*** Dataset entries Section Begins ***
theorem recKcv_kept (k place : Nat) (s : State) : (recKcv k place s).2.2.kept = s.kept := by
  unfold recKcv
  (try dsimp only); split <;> simp only [nvNote_kept]

theorem recKcv_of {k place : Nat} {s : State} {pp} (h : recKcv k place s = pp) : pp.2.2.kept = s.kept :=
  h ▸ recKcv_kept k place s

theorem recKcvs_kept (s : State) (k : Nat) : (recKcvs s k).kept = s.kept := by
  unfold recKcvs
  (try dsimp only); repeat' split
  all_goals simp only [slotPut_kept, recKcv_kept]

theorem recImage_kept (s : State) : (recImage s).2.kept = s.kept := by
  unfold recImage
  have hf : ([imageA, imageB].foldl (fun s a => if imageWindup s a = true ∧ (imageVals s a).isNone then nvNote a 3 s else s) s).kept
      = s.kept := foldl_kept _ (fun s a => by split <;> simp only [nvNote_kept]) _ _
  dsimp only
  split
  · rename_i heq
    have hk := recSelect_of heq
    simp only at hk ⊢
    rw [hk]; exact hf
  · rename_i heq
    have hk := recSelect_of heq
    simp only [nvNote_kept] at hk ⊢
    rw [hk]; exact hf

theorem recImage_of {s : State} {pp} (h : recImage s = pp) : pp.2.kept = s.kept := h ▸ recImage_kept s

theorem recTables_kept (n : Nat) (s : State) : (recTables n s).2.kept = s.kept := by
  have hc : ∀ (l : List Nat) (a : List CkptRec × State), (l.foldl (recCkpt n) a).2.kept = a.2.kept := by
    intro l
    induction l with
    | nil => intro a; rfl
    | cons b t ih => intro a; simp only [List.foldl_cons, ih, recCkpt_kept]
  unfold recTables
  dsimp only
  rw [foldl_kept _ (recQueue_kept _), foldl_kept _ recKcvs_kept, foldl_kept _ recResume_kept, hc]
  dsimp only
  rw [foldl_kept _ (fun s k => by split <;> simp only [seedMarks_kept]), foldl_kept _ recFmt_kept, foldl_kept _ recSlot_kept]

theorem recTables_of {n : Nat} {s : State} {pp} (h : recTables n s = pp) : pp.2.kept = s.kept := h ▸ recTables_kept n s

theorem doRecoveryDone_kept (s : State) :
    (doRecoveryDone s).kept = s.kept := by
  unfold doRecoveryDone
  (try dsimp only); (repeat' split) <;> simp only [kept_mk, kept_eta, regPut_kept, nvNote_kept, recTables_kept, recImage_kept, takeFree_kept, nvPush_kept, raise_kept]

theorem snapPut_kept (idx sub row v : Nat) (s : State) :
    (snapPut idx sub row v s).kept = s.kept := by
  unfold snapPut
  simp only [kept_mk, kept_eta]

theorem snapLink_kept (s : State) (p : Nat) :
    (snapLink s p).kept = s.kept := by
  unfold snapLink
  simp only [kept_mk, kept_eta, snapPut_kept]

theorem snapMedia_kept (s : State) (m : Nat) :
    (snapMedia s m).kept = s.kept := by
  unfold snapMedia
  (try dsimp only); (repeat' split) <;>
    simp only [kept_mk, kept_eta, apply_ite State.kept, ite_self, foldl_kept, implies_true, snapPut_kept]

theorem snapHeld_kept (s : State) : (snapHeld s).kept = s.kept := by
  unfold snapHeld
  dsimp only
  rw [foldl_kept _ (fun s e => by (repeat' split) <;> simp only [snapPut_kept])]
  simp only [kept_mk, kept_eta]

theorem snapshots_kept (s : State) :
    (snapshots s).kept = s.kept := by
  unfold snapshots
  (try dsimp only); (repeat' split) <;>
    simp only [kept_mk, kept_eta, apply_ite State.kept, ite_self, foldl_kept, implies_true, snapMedia_kept, snapLink_kept, snapPut_kept, snapHeld_kept, regPut_kept]

theorem slotsRestart_kept (s : State) (m : Nat) :
    (slotsRestart s m).kept = s.kept := by
  unfold slotsRestart
  (try dsimp only); (repeat' split) <;>
    simp only [kept_mk, kept_eta, apply_ite State.kept, ite_self, foldl_kept, implies_true, snapPut_kept, mediaPut_kept]

theorem busyPort_kept (c : Nat) (s : State) (m : Nat) :
    (busyPort c s m).kept = s.kept := by
  unfold busyPort
  simp only [kept_mk, kept_eta, apply_ite State.kept, ite_self, countUp_kept]

theorem landings_kept (t0 : Nat) (s : State) :
    (landings t0 s).kept = s.kept := by
  unfold landings
  first
  | with_reducible rfl
  | ((try dsimp only); repeat' split) <;> (first | (with_reducible rfl) | (simp only [kept_mk, kept_eta, apply_ite State.kept, ite_self, orphansDue_kept, landFlush_kept]; done) | (simp only [kept_mk, kept_eta, apply_ite State.kept, ite_self, foldl_kept, implies_true, orphansDue_kept, landFlush_kept]; done) | (simp_all only [kept_mk, kept_eta, apply_ite State.kept, ite_self, foldl_kept, implies_true, orphansDue_kept, landFlush_kept]; done))

theorem lateDir_kept (m : Nat) (s : State) (d : Dir) :
    (lateDir m s d).kept = s.kept := by
  unfold lateDir
  (try dsimp only); (repeat' split) <;> simp only [kept_mk, kept_eta, raise_kept]

theorem latePort_kept (s : State) (m : Nat) :
    (latePort s m).kept = s.kept := by
  unfold latePort
  simp only [kept_mk, kept_eta, apply_ite State.kept, ite_self, count1_kept, lateDir_kept]

theorem rwApply_kept (s : State) :
    (rwApply s).kept = s.kept := by
  unfold rwApply
  (try dsimp only); (repeat' split) <;>
    simp only [kept_mk, kept_eta, apply_ite State.kept, ite_self, foldl_kept, implies_true, regPut_kept]

theorem eraseNow_kept (s : State) :
    (eraseNow s).kept = s.kept := by
  unfold eraseNow
  (try dsimp only); (repeat' split) <;>
    simp only [kept_mk, kept_eta, apply_ite State.kept, ite_self, foldl_kept, implies_true, slotPut_kept]

theorem newlyUnserved_kept (before : State) (s : State) :
    (newlyUnserved before s).kept = s.kept := by
  unfold newlyUnserved
  (try dsimp only); (repeat' split) <;>
    simp only [kept_mk, kept_eta, apply_ite State.kept, ite_self, foldl_kept, implies_true, portEmpty_kept]

theorem watchRestart_kept (s : State) :
    (watchRestart s).kept = s.kept := by
  unfold watchRestart
  first
  | with_reducible rfl
  | ((try dsimp only); repeat' split) <;> (first | (with_reducible rfl) | (simp only [kept_mk, kept_eta, apply_ite State.kept, ite_self]; done) | (simp only [kept_mk, kept_eta, apply_ite State.kept, ite_self, foldl_kept, implies_true]; done) | (simp_all only [kept_mk, kept_eta, apply_ite State.kept, ite_self, foldl_kept, implies_true]; done))

theorem rowWindow_kept (s : State) :
    (rowWindow s).kept = s.kept := by
  unfold rowWindow
  first
  | with_reducible rfl
  | ((try dsimp only); repeat' split) <;> (first | (with_reducible rfl) | (simp only [kept_mk, kept_eta, apply_ite State.kept, ite_self, watchRestart_kept]; done) | (simp only [kept_mk, kept_eta, apply_ite State.kept, ite_self, foldl_kept, implies_true, watchRestart_kept]; done) | (simp_all only [kept_mk, kept_eta, apply_ite State.kept, ite_self, foldl_kept, implies_true, watchRestart_kept]; done))

theorem stallCount_kept (s : State) (p : Nat) :
    (stallCount s p).kept = s.kept := by
  unfold stallCount
  simp only [kept_mk, kept_eta, apply_ite State.kept, ite_self, count1_kept, linkPut_kept]

theorem masterBack_kept (s : State) (n : Nat) :
    (masterBack s n).kept = s.kept := by
  unfold masterBack
  (try dsimp only); (repeat' split) <;> simp only [kept_mk, kept_eta]

theorem statRoll_kept (s : State) :
    (statRoll s).kept = s.kept := by
  unfold statRoll
  (try dsimp only); (repeat' split) <;>
    simp only [kept_mk, kept_eta, apply_ite State.kept, ite_self, foldl_kept, implies_true, snapPut_kept]

theorem superDuties_kept (s : State) :
    (superDuties s).kept = s.kept := by
  unfold superDuties
  simp only [kept_mk, kept_eta, apply_ite State.kept, ite_self, takeFree_kept, snapPut_kept, statRoll_kept]

theorem strobeSlices_kept (s : State) :
    (strobeSlices s).kept = s.kept := by
  unfold strobeSlices
  first
  | with_reducible rfl
  | ((try dsimp only); repeat' split) <;> (first | (with_reducible rfl) | (simp only [kept_mk, kept_eta, apply_ite State.kept, ite_self, newlyUnserved_kept, slicesStrobe_kept]; done) | (simp only [kept_mk, kept_eta, apply_ite State.kept, ite_self, foldl_kept, implies_true, newlyUnserved_kept, slicesStrobe_kept]; done) | (simp_all only [kept_mk, kept_eta, apply_ite State.kept, ite_self, foldl_kept, implies_true, newlyUnserved_kept, slicesStrobe_kept]; done))

theorem strobeJack_kept (s : State) :
    (strobeJack s).kept = s.kept := by
  unfold strobeJack
  first
  | with_reducible rfl
  | ((try dsimp only); repeat' split) <;> (first | (with_reducible rfl) | (simp only [kept_mk, kept_eta, apply_ite State.kept, ite_self, jackClear_kept]; done) | (simp only [kept_mk, kept_eta, apply_ite State.kept, ite_self, foldl_kept, implies_true, jackClear_kept]; done) | (simp_all only [kept_mk, kept_eta, apply_ite State.kept, ite_self, foldl_kept, implies_true, jackClear_kept]; done))

theorem strobeMasters_kept (s : State) :
    (strobeMasters s).kept = s.kept := by
  unfold strobeMasters
  first
  | with_reducible rfl
  | ((try dsimp only); repeat' split) <;> (first | (with_reducible rfl) | (simp only [kept_mk, kept_eta, apply_ite State.kept, ite_self, masterBack_kept]; done) | (simp only [kept_mk, kept_eta, apply_ite State.kept, ite_self, foldl_kept, implies_true, masterBack_kept]; done) | (simp_all only [kept_mk, kept_eta, apply_ite State.kept, ite_self, foldl_kept, implies_true, masterBack_kept]; done))

theorem strobeDuties_kept (last : Nat) (s : State) :
    (strobeDuties last s).kept = s.kept := by
  unfold strobeDuties
  first
  | with_reducible rfl
  | ((try dsimp only); repeat' split) <;> (first | (with_reducible rfl) | (simp only [kept_mk, kept_eta, apply_ite State.kept, ite_self, strobeSlices_kept, strobeJack_kept, superDuties_kept, warnGlitchReport_kept, sumsRestart_kept, evClose_kept, nvActs_kept, eraseNow_kept, rwApply_kept, rowWindow_kept, tagWindow_kept, drainPoll_kept, tagMakeRoom_kept, rekeyStrobe_kept, strobeMasters_kept]; done) | (simp only [kept_mk, kept_eta, apply_ite State.kept, ite_self, foldl_kept, implies_true, strobeSlices_kept, strobeJack_kept, superDuties_kept, warnGlitchReport_kept, sumsRestart_kept, evClose_kept, nvActs_kept, eraseNow_kept, rwApply_kept, rowWindow_kept, tagWindow_kept, drainPoll_kept, tagMakeRoom_kept, rekeyStrobe_kept, strobeMasters_kept]; done) | (simp_all only [kept_mk, kept_eta, apply_ite State.kept, ite_self, foldl_kept, implies_true, strobeSlices_kept, strobeJack_kept, superDuties_kept, warnGlitchReport_kept, sumsRestart_kept, evClose_kept, nvActs_kept, eraseNow_kept, rwApply_kept, rowWindow_kept, tagWindow_kept, drainPoll_kept, tagMakeRoom_kept, rekeyStrobe_kept, strobeMasters_kept]; done))

theorem objVal_kept (staged : Bool) (o : Obj) (idx sub row : Nat) (s : State) :
    (objVal staged o idx sub row s).2.kept = s.kept := by
  unfold objVal
  (try dsimp only); (repeat' split) <;> simp only [kept_mk, kept_eta, takeFree_kept]

theorem objVal_of {staged : Bool} {o : Obj} {idx sub row : Nat} {s : State} {pp} (h : objVal staged o idx sub row s = pp) : pp.2.kept = s.kept := h ▸ objVal_kept staged o idx sub row s

theorem msgSend_kept (eid op : Byte) (k : Nat) (result : Byte) (seq : BitVec 32) (body : List Byte) (s : State) :
    (msgSend eid op k result seq body s).kept = s.kept := by
  unfold msgSend
  (try dsimp only); (repeat' split) <;> simp only [kept_mk, kept_eta]

theorem msgAnswer_kept (h : MsgHdr) (op : Nat) (rc : Byte) (seq : BitVec 32) (body : List Byte) (s : State) :
    (msgAnswer h op rc seq body s).kept = s.kept := by
  unfold msgAnswer
  simp only [kept_mk, kept_eta, apply_ite State.kept, ite_self, count1_kept, msgSend_kept]

theorem subTake_kept (k : Nat) (s : State) : (subTake k s).2.kept = s.kept := by
  unfold subTake
  (try dsimp only); (repeat' split) <;> simp only [kept_mk, kept_eta]

theorem subTake_of {k : Nat} {s : State} {pp} (h : subTake k s = pp) : pp.2.kept = s.kept := h ▸ subTake_kept k s

theorem doEventMessage_kept (k : Nat) (s : State) : (doEventMessage k s).kept = s.kept := by
  unfold doEventMessage
  split
  · rename_i heq; have hk := subTake_of heq; simpa only using hk
  · rename_i heq; have hk := subTake_of heq; simp only at hk; simp only [msgSend_kept, hk]

theorem stageDiscard_kept (s : State) :
    (stageDiscard s).kept = s.kept := by
  unfold stageDiscard
  simp only [kept_mk, kept_eta]

theorem stageBreak_kept (w : Who) (s : State) :
    (stageBreak w s).kept = s.kept := by
  unfold stageBreak
  simp only [kept_mk, kept_eta, stageDiscard_kept, raise_kept]

theorem ownerSeen_kept (w : Who) (s : State) :
    (ownerSeen w s).kept = s.kept := by
  unfold ownerSeen
  simp only [kept_mk, kept_eta, apply_ite State.kept, ite_self]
*** Dataset entries Section Ends ***
Exercise
Transcribe the records above exactly, from the opening line down to and including the line with "(try dsimp only); split".

Reply to the exercise
theorem recKcv_kept (k place : Nat) (s : State) : (recKcv k place s).2.2.kept = s.kept := by
  unfold recKcv
  (try dsimp only); split <;> simp only [nvNote_kept]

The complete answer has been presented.